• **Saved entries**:
====================
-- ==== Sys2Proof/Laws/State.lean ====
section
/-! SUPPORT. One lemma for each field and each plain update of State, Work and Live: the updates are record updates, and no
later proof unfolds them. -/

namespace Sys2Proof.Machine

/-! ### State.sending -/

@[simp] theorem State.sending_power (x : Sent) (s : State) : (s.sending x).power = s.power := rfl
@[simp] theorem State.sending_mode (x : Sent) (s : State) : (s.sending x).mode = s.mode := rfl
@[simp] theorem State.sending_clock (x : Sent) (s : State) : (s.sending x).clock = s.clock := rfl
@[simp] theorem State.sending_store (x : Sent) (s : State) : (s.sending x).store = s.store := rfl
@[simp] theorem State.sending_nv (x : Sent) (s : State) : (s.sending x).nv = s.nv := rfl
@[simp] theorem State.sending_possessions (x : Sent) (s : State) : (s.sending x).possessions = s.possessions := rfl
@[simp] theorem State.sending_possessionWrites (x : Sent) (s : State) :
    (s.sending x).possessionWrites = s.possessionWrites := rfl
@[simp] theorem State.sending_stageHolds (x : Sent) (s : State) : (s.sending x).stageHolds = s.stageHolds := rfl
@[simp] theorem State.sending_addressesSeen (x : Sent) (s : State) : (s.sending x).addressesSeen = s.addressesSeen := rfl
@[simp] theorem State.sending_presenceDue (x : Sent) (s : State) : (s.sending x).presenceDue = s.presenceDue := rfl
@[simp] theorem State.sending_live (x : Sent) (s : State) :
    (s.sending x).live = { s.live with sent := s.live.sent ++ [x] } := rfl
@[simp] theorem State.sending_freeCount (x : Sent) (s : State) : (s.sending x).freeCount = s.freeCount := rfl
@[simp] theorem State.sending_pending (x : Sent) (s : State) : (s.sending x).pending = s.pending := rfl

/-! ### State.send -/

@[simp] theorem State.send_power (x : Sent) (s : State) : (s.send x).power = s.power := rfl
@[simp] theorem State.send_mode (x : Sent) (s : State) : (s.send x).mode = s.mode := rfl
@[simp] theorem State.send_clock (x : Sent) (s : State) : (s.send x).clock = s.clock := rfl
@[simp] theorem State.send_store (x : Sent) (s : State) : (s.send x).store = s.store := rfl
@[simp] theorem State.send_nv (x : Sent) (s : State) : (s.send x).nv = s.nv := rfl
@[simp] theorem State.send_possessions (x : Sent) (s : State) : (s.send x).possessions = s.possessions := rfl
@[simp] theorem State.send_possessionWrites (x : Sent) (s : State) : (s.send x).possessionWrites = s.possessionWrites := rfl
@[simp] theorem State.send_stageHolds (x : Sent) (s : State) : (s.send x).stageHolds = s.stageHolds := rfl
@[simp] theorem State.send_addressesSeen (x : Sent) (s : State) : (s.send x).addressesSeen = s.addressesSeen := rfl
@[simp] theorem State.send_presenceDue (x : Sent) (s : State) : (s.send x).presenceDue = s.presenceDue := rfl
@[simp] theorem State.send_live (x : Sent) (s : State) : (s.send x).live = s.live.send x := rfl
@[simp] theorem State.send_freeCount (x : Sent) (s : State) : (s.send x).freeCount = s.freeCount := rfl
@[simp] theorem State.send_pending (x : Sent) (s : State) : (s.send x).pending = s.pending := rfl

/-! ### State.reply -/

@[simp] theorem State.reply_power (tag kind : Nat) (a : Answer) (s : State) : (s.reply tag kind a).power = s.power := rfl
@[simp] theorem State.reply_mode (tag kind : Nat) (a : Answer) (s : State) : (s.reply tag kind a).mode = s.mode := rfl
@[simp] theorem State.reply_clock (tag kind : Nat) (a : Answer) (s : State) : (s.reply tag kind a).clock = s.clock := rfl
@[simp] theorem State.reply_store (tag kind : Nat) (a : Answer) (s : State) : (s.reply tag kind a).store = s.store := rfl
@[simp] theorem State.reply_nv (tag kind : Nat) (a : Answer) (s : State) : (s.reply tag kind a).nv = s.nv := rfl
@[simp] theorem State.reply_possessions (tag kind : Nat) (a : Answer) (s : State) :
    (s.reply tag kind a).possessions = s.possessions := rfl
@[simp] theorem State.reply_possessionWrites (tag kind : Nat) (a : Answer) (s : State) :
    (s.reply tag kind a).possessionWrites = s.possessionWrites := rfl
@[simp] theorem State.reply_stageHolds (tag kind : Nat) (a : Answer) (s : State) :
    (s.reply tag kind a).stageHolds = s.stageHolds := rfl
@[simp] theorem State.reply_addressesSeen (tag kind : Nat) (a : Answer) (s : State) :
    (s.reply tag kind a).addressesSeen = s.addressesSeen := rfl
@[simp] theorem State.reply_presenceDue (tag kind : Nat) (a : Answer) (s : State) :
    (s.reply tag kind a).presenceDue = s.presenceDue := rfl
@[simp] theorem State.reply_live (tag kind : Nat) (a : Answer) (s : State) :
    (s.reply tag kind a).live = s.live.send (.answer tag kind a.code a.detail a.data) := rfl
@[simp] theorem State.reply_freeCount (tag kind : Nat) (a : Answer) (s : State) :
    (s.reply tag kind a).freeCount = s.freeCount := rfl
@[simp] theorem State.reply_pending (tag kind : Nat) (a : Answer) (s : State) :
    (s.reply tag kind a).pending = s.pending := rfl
====================
From the data above, output only the lines between the line containing "(s.send x).power = s.power := rfl" and the line containing "(s.send x).nv = s.nv := rfl", inclusive, exactly as written.

• **Response box**:
@[simp] theorem State.send_power (x : Sent) (s : State) : (s.send x).power = s.power := rfl
@[simp] theorem State.send_mode (x : Sent) (s : State) : (s.send x).mode = s.mode := rfl
@[simp] theorem State.send_clock (x : Sent) (s : State) : (s.send x).clock = s.clock := rfl
@[simp] theorem State.send_store (x : Sent) (s : State) : (s.send x).store = s.store := rfl
@[simp] theorem State.send_nv (x : Sent) (s : State) : (s.send x).nv = s.nv := rfl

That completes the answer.